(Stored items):
##############################

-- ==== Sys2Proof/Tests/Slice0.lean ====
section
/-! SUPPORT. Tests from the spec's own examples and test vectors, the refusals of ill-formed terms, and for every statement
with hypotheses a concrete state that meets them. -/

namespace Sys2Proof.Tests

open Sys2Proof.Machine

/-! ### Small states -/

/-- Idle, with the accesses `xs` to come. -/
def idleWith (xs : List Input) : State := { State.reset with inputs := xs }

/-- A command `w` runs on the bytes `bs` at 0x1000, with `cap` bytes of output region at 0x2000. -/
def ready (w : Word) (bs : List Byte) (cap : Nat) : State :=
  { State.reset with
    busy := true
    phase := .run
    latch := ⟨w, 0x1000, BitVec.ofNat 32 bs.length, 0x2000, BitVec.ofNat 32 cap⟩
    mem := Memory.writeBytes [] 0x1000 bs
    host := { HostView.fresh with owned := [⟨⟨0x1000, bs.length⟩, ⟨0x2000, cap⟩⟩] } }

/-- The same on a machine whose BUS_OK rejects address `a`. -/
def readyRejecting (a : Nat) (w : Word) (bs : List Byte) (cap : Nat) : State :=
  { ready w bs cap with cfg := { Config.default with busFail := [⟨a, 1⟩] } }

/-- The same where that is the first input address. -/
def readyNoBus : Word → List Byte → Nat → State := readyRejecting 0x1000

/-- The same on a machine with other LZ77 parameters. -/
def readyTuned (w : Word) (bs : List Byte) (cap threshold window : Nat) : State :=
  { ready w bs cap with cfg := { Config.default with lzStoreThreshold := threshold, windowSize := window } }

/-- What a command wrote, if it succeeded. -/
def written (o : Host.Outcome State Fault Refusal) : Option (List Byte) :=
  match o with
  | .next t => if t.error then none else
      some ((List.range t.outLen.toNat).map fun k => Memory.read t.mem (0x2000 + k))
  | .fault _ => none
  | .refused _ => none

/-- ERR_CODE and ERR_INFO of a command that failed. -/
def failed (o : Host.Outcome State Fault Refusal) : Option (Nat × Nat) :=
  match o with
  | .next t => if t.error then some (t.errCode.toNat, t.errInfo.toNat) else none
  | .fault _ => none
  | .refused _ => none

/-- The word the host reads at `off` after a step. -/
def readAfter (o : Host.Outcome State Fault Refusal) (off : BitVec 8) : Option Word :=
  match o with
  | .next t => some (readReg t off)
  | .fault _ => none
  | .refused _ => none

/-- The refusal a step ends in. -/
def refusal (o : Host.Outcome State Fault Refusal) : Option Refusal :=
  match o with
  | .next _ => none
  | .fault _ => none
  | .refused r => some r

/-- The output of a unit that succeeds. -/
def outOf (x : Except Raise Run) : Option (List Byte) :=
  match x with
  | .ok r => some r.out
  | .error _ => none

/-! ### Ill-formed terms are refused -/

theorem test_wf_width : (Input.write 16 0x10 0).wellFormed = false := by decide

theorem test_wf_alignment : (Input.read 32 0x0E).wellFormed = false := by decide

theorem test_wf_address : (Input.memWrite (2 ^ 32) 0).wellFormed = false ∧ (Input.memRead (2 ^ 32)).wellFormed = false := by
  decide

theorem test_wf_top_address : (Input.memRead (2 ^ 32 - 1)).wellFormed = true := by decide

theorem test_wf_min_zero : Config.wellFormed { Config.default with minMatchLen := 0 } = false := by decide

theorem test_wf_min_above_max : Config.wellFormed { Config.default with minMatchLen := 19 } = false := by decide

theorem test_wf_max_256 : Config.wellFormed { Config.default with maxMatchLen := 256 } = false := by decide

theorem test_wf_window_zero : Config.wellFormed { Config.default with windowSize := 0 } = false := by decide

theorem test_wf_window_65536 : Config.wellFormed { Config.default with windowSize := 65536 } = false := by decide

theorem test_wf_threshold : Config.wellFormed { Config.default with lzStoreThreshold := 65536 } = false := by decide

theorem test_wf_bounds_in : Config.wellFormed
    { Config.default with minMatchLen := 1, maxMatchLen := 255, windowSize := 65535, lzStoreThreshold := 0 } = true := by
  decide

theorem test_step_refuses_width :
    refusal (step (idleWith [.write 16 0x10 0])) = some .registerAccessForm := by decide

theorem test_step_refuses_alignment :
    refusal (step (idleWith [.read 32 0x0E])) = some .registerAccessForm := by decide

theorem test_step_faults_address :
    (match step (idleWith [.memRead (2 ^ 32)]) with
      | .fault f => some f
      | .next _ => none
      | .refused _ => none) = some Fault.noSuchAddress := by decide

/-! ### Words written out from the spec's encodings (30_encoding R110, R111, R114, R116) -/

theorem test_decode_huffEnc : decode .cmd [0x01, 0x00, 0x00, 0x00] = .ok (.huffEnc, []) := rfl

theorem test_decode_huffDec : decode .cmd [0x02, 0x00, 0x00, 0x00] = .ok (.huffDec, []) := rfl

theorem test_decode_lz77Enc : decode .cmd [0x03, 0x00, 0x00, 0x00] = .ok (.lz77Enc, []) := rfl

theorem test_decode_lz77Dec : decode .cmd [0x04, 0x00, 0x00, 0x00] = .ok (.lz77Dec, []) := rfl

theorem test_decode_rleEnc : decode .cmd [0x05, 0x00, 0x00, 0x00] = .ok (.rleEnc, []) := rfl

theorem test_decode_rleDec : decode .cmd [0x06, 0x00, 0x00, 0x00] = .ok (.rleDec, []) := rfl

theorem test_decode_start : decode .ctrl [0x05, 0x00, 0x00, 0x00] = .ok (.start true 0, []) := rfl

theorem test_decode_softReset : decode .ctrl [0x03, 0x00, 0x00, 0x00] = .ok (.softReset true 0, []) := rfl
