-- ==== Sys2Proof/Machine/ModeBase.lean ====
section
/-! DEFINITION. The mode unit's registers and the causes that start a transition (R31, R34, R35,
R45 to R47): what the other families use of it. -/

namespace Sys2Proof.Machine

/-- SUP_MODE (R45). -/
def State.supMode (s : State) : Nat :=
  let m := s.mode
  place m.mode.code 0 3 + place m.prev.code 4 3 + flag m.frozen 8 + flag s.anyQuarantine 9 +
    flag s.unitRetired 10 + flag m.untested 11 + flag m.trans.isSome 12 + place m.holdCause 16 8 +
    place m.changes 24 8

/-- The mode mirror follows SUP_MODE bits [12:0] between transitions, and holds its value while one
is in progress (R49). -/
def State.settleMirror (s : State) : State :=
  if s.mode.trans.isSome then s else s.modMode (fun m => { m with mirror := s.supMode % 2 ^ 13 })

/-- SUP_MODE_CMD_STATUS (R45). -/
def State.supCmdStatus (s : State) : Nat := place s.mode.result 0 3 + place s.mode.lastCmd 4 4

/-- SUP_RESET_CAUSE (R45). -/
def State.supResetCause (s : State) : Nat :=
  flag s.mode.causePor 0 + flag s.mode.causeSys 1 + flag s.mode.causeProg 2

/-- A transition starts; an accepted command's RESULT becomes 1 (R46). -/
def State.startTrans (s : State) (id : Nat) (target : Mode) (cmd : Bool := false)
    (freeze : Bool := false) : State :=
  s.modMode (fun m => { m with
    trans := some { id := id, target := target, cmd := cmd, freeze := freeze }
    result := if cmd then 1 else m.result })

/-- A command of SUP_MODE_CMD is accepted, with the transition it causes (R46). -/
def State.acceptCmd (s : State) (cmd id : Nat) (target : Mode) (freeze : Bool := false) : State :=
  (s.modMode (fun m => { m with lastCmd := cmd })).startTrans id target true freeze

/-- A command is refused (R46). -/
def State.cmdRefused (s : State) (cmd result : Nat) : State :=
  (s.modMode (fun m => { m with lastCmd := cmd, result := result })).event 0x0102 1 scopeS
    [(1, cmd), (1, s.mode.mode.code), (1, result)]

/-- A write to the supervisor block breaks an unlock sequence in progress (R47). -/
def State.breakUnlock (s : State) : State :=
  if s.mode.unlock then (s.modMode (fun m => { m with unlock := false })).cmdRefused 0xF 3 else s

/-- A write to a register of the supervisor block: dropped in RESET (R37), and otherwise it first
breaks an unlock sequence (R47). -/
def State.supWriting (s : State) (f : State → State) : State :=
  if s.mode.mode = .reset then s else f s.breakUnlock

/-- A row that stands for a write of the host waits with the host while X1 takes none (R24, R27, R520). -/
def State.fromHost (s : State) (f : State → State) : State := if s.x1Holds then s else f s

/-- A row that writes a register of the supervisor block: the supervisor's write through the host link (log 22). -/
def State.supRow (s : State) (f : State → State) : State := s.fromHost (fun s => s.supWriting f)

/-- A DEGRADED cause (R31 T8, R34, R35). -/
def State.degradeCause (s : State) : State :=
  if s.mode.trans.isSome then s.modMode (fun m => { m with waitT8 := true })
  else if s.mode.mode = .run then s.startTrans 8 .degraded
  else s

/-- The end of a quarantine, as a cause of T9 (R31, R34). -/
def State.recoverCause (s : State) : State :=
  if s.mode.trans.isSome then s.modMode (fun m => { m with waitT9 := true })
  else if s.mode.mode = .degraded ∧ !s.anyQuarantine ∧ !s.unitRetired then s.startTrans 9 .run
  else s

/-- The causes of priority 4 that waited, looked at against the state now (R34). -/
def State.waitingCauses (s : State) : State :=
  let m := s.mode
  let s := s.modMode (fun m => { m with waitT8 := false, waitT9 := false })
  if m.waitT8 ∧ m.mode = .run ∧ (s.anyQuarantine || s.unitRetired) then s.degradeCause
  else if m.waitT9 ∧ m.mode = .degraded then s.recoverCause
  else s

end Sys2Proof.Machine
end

##############################

(Exercise goal):
Scan the records above, then copy out each line that mentions "length".

(Answer to this problem):
    latch := ⟨w, 0x1000, BitVec.ofNat 32 bs.length, 0x2000, BitVec.ofNat 32 cap⟩
    host := { HostView.fresh with owned := [⟨⟨0x1000, bs.length⟩, ⟨0x2000, cap⟩⟩] } }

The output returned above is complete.